Wie funktioniert Prompt Routing?
- 1) Intake & Signale sammeln: Nutzertext, Sprache, Kanal (Chat/Email), Metadaten (Kunde/Region), ggf. Conversation State.
- 2) Klassifikation & Risiko-Scoring: Erkennen von Kategorien (Support, Sales, Tech), Komplexität (kurz vs. reasoning-intensiv) und Risiken (z. B. PII, rechtliche Beratung). Häufig kombiniert mit Content Filtering / Safety Classifier und PII Detection (PII-Erkennung).
- 3) Policy-Entscheidung: Regeln/Heuristiken oder ein Router-Modell (siehe Model Router (Modell-Routing)) entscheidet: welches Modell, welcher Prompt, ob RAG (Retrieval-Augmented Generation) nötig ist, ob Tools erlaubt sind, ob Human Review nötig ist (siehe Human-in-the-Loop (HITL)).
- 4) Ausführung der Route: Prompt/Chain wird ausgeführt, ggf. mit Retrieval, Tool Calls, Schema-Ausgabe (z. B. Structured Outputs (JSON Schema)).
- 5) Guardrails & Post-Checks: Output-Filter, Zitations-/Grounding-Checks (siehe Grounding (Faktenverankerung), Citations (Quellenangaben) in LLMs), Logging & Monitoring (siehe Model Monitoring & Observability (LLMOps)).
Warum ist Prompt Routing wichtig?
- Qualität: Ein „One-Prompt-fits-all“ führt häufiger zu Halluzinationen (Hallucinations). Routing kann z. B. bei Wissensfragen automatisch RAG (Retrieval-Augmented Generation) aktivieren.

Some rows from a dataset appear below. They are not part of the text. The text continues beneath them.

-- ==== Sys2Proof/Machine/Pe.lean ====
section
/-! DEFINITION. PE and ROT, the payload encoder and the slot rotation: `PE.ENCODE`, `ROT.STEP` (44_pe.md). -/

namespace Sys2Proof.Machine

/-- The magnitude of the temperature field (R201, R207): the absolute value without wrap, clamped to 0x7FF
(90_conflicts.md C2). -/
def tempMagnitude (t : U16) : Nat := min t.toInt.natAbs 0x7FF

/-- `T12` (R201): sign in bit 11, magnitude in bits 10..0. -/
def tempField (t : U16) : BitVec 12 := BitVec.ofBool (decide (t.toInt < 0)) ++ BitVec.ofNat 11 (tempMagnitude t)

/-- `H10` (R201, R208): the low ten bits of the humidity. -/
def humField (h : U16) : BitVec 10 := h.extractLsb' 0 10

/-- The 24-bit word `W` (R201): kind, temperature field, humidity field. -/
def packHead (a : SampleA) (kind : Nat) : BitVec 24 :=
  BitVec.ofNat 2 kind ++ (tempField a.temp ++ humField a.hum : BitVec 22)

/-- First byte of a concentration pair (R202): `hi >> 4`. -/
def pairHigh (hi : U16) : Byte := hi.extractLsb' 4 8

/-- Middle byte of a concentration pair (R202): `((hi << 4) | (lo >> 8)) & 0xFF`, taken literally for wide values. -/
def pairMiddle (hi lo : U16) : Byte := (hi <<< 4 ||| lo >>> 8).extractLsb' 0 8

/-- First byte of a particle count (R203). -/
def countFirst (bigEndian : Bool) (v : U16) : Byte := if bigEndian then hiByte v else loByte v

/-- Second byte of a particle count (R203). -/
def countSecond (bigEndian : Bool) (v : U16) : Byte := if bigEndian then loByte v else hiByte v

/-- `pe_pack(a, b, x, kind)` (R200 to R203), for `PCNT_BIG_ENDIAN` = `e`. -/
def pePack (e : Bool) (a : SampleA) (b : SampleB) (x : Byte) (kind : Nat) : Vector Byte 25 :=
  #v[(packHead a kind).extractLsb' 16 8, (packHead a kind).extractLsb' 8 8, (packHead a kind).extractLsb' 0 8,
     pairHigh b.smPm10, pairMiddle b.smPm10 b.smPm25, loByte b.smPm25,
     pairHigh b.smPm100, pairMiddle b.smPm100 b.aePm10, loByte b.aePm10,
     pairHigh b.aePm25, pairMiddle b.aePm25 b.aePm100, loByte b.aePm100,
     countFirst e b.pc0, countSecond e b.pc0, countFirst e b.pc1, countSecond e b.pc1,
     countFirst e b.pc2, countSecond e b.pc2, countFirst e b.pc3, countSecond e b.pc3,
     countFirst e b.pc4, countSecond e b.pc4, countFirst e b.pc5, countSecond e b.pc5,
     x]

/-- `PE.ENCODE kind, bank` (R204): the record goes to `SLOT[kind]`; `AVX` is the scalar of both banks (R205). -/
def peEncode (kind : Nat) (bank : Bank) (s : State) : State :=
  if h : kind < Config.numSlots then
    complete (s.writeRecord ⟨kind, h⟩ (pePack s.cfg.pcntBigEndian (s.bankA bank) (s.bankB bank) s.avx kind))
  else raise (encode (.peEncode kind bank)) .invalidSlot s

/-- The meaning of `PE.ENCODE`. -/
def execPeEncode (kind : Nat) (bank : Bank) (s : State) : Host.Outcome State Fault Refusal :=
  .next (peEncode kind bank s)

/-! ### The inverse (R209); no operation uses it -/

/-- The word `W` of a record. -/
def unpackHead (rec : Vector Byte 25) : BitVec 24 := rec[0] ++ (rec[1] ++ rec[2] : BitVec 16)

/-- A particle count of two record bytes. -/
def unpackCount (bigEndian : Bool) (first second : Byte) : U16 :=
  if bigEndian then be16 first second else be16 second first

/-- The first value of a pair: `(first << 4) | (middle >> 4)`. -/
def unpackPairHi (first middle : Byte) : U16 := (0#4) ++ (first ++ middle.extractLsb' 4 4 : BitVec 12)

/-- The second value of a pair: `((middle & 0x0F) << 8) | last`. -/
def unpackPairLo (middle last : Byte) : U16 := (0#4) ++ (middle.extractLsb' 0 4 ++ last : BitVec 12)

/-- The kind tag of a record, `W[23:22]`. -/
def unpackKind (rec : Vector Byte 25) : Nat := ((unpackHead rec).extractLsb' 22 2).toNat

/-- The temperature of a record: `T12 = W[21:10]`, sign in bit 11. -/
def unpackTemp (rec : Vector Byte 25) : Int :=
  let t12 := (unpackHead rec).extractLsb' 10 12
  if t12.getLsbD 11 then -((t12.extractLsb' 0 11).toNat : Int) else (t12.extractLsb' 0 11).toNat

/-- The sample A of a record. -/
def unpackA (rec : Vector Byte 25) : SampleA where
  temp := BitVec.ofInt 16 (unpackTemp rec)
  hum := ((unpackHead rec).extractLsb' 0 10).setWidth 16

/-- The sample B of a record. -/
def unpackB (e : Bool) (rec : Vector Byte 25) : SampleB where
  smPm10 := unpackPairHi rec[3] rec[4]
  smPm25 := unpackPairLo rec[4] rec[5]
  smPm100 := unpackPairHi rec[6] rec[7]
  aePm10 := unpackPairLo rec[7] rec[8]
  aePm25 := unpackPairHi rec[9] rec[10]
  aePm100 := unpackPairLo rec[10] rec[11]
  pc0 := unpackCount e rec[12] rec[13]
  pc1 := unpackCount e rec[14] rec[15]
  pc2 := unpackCount e rec[16] rec[17]
  pc3 := unpackCount e rec[18] rec[19]
  pc4 := unpackCount e rec[20] rec[21]
  pc5 := unpackCount e rec[22] rec[23]

/-- What `pe_unpack` reads back: `(kind, a, b, x)`. -/
structure Unpacked where
  kind : Nat
  a : SampleA
  b : SampleB
  x : Byte
  deriving DecidableEq, Repr

/-- `pe_unpack(rec)` (R209). -/
def peUnpack (e : Bool) (rec : Vector Byte 25) : Unpacked where
  kind := unpackKind rec
  a := unpackA rec
  b := unpackB e rec
  x := rec[24]

/-! ### ROT.STEP -/

/-- `(ROT_IDX + 1) mod 2` (R31, R215). -/
def nextRotIdx (k : Fin 2) : Fin 2 := ⟨(k.val + 1) % 2, by omega⟩

/-- `ROT.STEP` (R215): hands the slot over as one read of 31 bytes, then asks for the delay; it does not write
`STATUS`. -/
def rotStep (s : State) : State :=
  let s1 := hostAdvertise s.rotIdx (s.slot s.rotIdx).bytes s
  let s2 := hostDelay .rot Config.slotDelay s1
  { s2 with rotIdx := nextRotIdx s.rotIdx }

/-- The meaning of `ROT.STEP`. -/
def execRotStep (s : State) : Host.Outcome State Fault Refusal := .next (rotStep s)

end Sys2Proof.Machine
end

- Kosten & Latenz: Ein günstiges, schnelles Modell für Standardfragen; ein stärkeres Reasoning-Modell nur bei Bedarf (siehe Cost Optimization (Token-Kostenoptimierung), Latency (Latenz) & Throughput).
- Sicherheit & Compliance: Sensible Anfragen können strenger behandelt werden (PII schwärzen via PII Redaction (PII-Schwärzung), strengere Guardrails (KI-Leitplanken), ggf. Datenresidenz beachten: Data Residency (Datenresidenz), Datenschutz (DSGVO/GDPR) & KI).
- Skalierbarkeit: Teams können neue Routen (Prompts/Chains) versionieren und testen (siehe Prompt Versioning (Prompt-Versionierung), A/B Testing für Prompts (Prompt Experiments)).
Beispiele aus der Praxis
- Kundensupport: „Wo ist meine Bestellung?“ → günstiges Modell + kurzer Support-Prompt. „Reklamation mit Rechnung im Anhang“ → OCR/Document-Flow (siehe OCR (Optical Character Recognition), Document AI (Intelligent Document Processing, IDP)) + PII-Checks + strukturierte Ausgabe.
- Unternehmenswissen: „Wie ist unsere Reisekostenrichtlinie?“ → automatisch RAG (Retrieval-Augmented Generation) mit internen Dokumenten + Zitaten.
- Automation (z. B. in n8n): Anfrage klassifizieren → Route „Ticket erstellen“ nutzt Tool Calling, Route „FAQ antworten“ bleibt rein textbasiert (siehe Automatisierung (Automation), Workflow Orchestration (Workflow-Orchestrierung)).
Was kostet Prompt Routing?
Die direkten Kosten hängen meist nicht vom „Routing“ selbst ab, sondern von den gewählten Modellen/Tools und der Implementierung. Typische Kostentreiber sind: zusätzlicher Klassifikationsschritt (extra Inferenz), Retrieval/Vector Search (siehe Vector Search (Vektorsuche) / Semantic Search), Tool-Aufrufe sowie Monitoring/Evals. In vielen Setups spart Routing dennoch Geld, weil teure Modelle nur bei komplexen oder riskanten Fällen genutzt werden.